[Records from a data collection]
• • • •
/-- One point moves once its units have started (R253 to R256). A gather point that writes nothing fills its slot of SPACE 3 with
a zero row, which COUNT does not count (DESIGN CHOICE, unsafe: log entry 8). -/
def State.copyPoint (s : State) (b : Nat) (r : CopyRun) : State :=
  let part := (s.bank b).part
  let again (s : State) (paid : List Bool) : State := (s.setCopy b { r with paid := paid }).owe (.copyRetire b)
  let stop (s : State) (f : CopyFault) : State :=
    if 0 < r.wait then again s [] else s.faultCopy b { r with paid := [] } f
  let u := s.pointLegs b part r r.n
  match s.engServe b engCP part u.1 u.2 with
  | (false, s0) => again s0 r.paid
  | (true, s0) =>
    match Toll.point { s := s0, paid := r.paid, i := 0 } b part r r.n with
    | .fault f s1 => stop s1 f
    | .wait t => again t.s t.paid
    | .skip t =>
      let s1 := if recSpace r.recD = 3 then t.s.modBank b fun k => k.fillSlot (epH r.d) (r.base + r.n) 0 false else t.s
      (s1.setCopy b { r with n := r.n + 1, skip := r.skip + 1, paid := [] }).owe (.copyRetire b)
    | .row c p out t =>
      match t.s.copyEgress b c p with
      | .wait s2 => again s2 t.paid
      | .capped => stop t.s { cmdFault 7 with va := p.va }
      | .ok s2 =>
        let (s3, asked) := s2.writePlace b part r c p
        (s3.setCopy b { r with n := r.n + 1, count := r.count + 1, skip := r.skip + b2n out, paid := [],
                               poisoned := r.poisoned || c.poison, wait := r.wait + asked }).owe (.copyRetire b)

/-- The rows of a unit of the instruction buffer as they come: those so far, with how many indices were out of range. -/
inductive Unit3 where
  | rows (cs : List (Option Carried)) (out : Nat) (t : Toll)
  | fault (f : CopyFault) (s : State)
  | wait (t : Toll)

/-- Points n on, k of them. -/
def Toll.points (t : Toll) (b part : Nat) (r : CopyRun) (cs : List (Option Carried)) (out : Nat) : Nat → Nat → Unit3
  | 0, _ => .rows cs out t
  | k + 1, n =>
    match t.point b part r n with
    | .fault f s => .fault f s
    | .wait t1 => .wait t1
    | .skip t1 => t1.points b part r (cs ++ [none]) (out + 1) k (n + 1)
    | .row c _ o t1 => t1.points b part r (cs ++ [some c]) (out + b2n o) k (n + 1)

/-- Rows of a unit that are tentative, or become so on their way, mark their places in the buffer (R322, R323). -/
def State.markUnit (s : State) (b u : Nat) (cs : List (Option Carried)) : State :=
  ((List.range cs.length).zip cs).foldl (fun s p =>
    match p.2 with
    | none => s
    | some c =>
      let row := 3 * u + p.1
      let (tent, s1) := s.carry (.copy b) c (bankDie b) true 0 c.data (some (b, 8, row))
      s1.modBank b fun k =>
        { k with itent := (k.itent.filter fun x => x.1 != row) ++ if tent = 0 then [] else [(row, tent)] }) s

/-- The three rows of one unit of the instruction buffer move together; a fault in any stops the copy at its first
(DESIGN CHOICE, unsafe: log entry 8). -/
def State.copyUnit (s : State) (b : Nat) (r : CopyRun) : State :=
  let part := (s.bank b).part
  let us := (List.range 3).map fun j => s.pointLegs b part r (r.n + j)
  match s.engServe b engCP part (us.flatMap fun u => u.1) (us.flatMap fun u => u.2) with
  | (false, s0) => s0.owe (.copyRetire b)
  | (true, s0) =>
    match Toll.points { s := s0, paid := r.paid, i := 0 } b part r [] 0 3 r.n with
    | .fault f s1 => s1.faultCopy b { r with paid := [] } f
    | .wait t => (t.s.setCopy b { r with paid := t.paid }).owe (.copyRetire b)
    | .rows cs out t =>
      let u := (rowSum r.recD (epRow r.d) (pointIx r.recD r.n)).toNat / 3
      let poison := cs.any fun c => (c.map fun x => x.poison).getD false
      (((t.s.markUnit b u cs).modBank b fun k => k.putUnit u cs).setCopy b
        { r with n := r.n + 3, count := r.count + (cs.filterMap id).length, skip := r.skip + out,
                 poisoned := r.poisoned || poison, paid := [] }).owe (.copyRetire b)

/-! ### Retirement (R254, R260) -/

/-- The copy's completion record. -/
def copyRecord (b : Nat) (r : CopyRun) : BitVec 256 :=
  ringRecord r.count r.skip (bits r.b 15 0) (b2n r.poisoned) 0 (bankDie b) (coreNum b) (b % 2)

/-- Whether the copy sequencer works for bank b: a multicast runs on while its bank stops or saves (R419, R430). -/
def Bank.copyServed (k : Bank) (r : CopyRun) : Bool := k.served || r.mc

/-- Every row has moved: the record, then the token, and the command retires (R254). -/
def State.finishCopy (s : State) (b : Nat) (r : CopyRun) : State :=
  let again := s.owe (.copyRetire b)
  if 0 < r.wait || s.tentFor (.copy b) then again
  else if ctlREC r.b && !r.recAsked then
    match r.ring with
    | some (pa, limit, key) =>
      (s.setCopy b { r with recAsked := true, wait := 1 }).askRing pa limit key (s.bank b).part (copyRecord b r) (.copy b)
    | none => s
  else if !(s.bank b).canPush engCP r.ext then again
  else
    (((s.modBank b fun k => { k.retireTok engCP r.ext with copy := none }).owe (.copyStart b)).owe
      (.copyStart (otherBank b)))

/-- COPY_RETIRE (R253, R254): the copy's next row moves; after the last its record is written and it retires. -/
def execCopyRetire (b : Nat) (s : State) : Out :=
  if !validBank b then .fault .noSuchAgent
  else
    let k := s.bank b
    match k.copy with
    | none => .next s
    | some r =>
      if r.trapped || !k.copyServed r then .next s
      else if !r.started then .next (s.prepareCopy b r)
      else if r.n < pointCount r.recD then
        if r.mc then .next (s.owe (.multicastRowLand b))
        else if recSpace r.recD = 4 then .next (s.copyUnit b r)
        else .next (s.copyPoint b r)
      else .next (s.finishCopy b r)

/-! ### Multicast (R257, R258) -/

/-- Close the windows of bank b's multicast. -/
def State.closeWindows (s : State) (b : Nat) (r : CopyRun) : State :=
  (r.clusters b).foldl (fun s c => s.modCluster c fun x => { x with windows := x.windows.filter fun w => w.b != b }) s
• • • •
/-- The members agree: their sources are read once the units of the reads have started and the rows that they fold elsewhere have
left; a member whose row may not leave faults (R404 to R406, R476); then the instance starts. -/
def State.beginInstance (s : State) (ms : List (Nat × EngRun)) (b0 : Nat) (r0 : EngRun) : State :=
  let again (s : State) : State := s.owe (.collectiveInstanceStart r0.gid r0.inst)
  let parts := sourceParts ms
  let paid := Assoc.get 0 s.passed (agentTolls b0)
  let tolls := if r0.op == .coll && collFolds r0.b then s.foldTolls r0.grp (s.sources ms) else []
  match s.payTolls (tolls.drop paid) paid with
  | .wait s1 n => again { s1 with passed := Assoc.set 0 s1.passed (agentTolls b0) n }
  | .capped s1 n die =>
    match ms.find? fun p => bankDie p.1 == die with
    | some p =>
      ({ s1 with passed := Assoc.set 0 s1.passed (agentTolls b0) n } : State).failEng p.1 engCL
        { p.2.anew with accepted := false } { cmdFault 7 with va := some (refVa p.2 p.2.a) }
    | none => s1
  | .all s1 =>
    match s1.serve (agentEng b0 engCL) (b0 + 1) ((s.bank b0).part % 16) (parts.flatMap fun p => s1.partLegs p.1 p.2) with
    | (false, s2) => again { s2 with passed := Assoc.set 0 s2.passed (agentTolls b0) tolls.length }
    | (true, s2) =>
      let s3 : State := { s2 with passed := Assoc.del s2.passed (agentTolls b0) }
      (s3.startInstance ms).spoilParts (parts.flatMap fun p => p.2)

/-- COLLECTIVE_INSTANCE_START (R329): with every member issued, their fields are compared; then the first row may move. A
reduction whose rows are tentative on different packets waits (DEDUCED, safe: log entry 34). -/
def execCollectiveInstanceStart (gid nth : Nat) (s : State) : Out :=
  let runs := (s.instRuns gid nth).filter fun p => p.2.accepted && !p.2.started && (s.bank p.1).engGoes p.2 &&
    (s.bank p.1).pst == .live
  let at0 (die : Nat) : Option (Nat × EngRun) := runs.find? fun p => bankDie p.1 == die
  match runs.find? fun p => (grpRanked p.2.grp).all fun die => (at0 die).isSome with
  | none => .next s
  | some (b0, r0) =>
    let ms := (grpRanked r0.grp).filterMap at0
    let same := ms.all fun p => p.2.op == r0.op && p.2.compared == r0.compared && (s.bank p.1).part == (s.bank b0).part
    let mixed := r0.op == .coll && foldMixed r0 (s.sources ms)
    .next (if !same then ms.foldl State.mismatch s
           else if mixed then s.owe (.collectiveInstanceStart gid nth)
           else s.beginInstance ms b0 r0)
• • • •
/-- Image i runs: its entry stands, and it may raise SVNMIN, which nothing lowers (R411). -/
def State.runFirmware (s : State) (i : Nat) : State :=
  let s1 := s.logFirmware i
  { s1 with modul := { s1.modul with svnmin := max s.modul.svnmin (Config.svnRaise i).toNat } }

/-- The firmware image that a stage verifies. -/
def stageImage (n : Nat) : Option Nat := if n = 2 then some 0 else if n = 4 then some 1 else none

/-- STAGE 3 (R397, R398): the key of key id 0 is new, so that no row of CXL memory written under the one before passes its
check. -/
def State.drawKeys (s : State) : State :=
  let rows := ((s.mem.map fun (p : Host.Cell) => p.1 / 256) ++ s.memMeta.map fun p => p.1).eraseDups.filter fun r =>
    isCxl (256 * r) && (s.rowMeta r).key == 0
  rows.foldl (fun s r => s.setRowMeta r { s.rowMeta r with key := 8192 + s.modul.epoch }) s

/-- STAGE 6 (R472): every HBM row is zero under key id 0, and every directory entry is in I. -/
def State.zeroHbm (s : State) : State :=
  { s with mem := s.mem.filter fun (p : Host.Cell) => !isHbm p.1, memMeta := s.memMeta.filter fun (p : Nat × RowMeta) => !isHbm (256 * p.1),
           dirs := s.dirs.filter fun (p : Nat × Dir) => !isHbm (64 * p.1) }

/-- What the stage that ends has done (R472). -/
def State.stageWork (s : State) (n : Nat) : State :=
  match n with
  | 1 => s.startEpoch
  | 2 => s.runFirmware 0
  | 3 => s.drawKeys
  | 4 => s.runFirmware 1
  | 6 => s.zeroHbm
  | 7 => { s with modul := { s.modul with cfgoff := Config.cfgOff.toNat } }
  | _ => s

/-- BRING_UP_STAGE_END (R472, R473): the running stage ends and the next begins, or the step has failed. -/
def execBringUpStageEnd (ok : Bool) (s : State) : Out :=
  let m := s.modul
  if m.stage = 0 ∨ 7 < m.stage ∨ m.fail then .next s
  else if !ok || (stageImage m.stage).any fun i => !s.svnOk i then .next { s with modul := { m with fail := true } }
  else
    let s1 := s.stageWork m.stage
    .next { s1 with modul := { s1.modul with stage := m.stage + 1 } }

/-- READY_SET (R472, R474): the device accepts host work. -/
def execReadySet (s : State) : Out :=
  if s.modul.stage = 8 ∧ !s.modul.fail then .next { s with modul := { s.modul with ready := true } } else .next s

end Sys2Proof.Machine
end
• • • •
[WHAT THE TASK ASKS]: Look above for the line with "SPACE 3 with"; retype exactly that line, every line after it up to the line with "part r r.n with", and that line too, nothing else.

[SOLUTION TO THE PROBLEM]:
/-- One point moves once its units have started (R253 to R256). A gather point that writes nothing fills its slot of SPACE 3 with
a zero row, which COUNT does not count (DESIGN CHOICE, unsafe: log entry 8). -/
def State.copyPoint (s : State) (b : Nat) (r : CopyRun) : State :=
  let part := (s.bank b).part
  let again (s : State) (paid : List Bool) : State := (s.setCopy b { r with paid := paid }).owe (.copyRetire b)
  let stop (s : State) (f : CopyFault) : State :=
    if 0 < r.wait then again s [] else s.faultCopy b { r with paid := [] } f
  let u := s.pointLegs b part r r.n
  match s.engServe b engCP part u.1 u.2 with
  | (false, s0) => again s0 r.paid
  | (true, s0) =>
    match Toll.point { s := s0, paid := r.paid, i := 0 } b part r r.n with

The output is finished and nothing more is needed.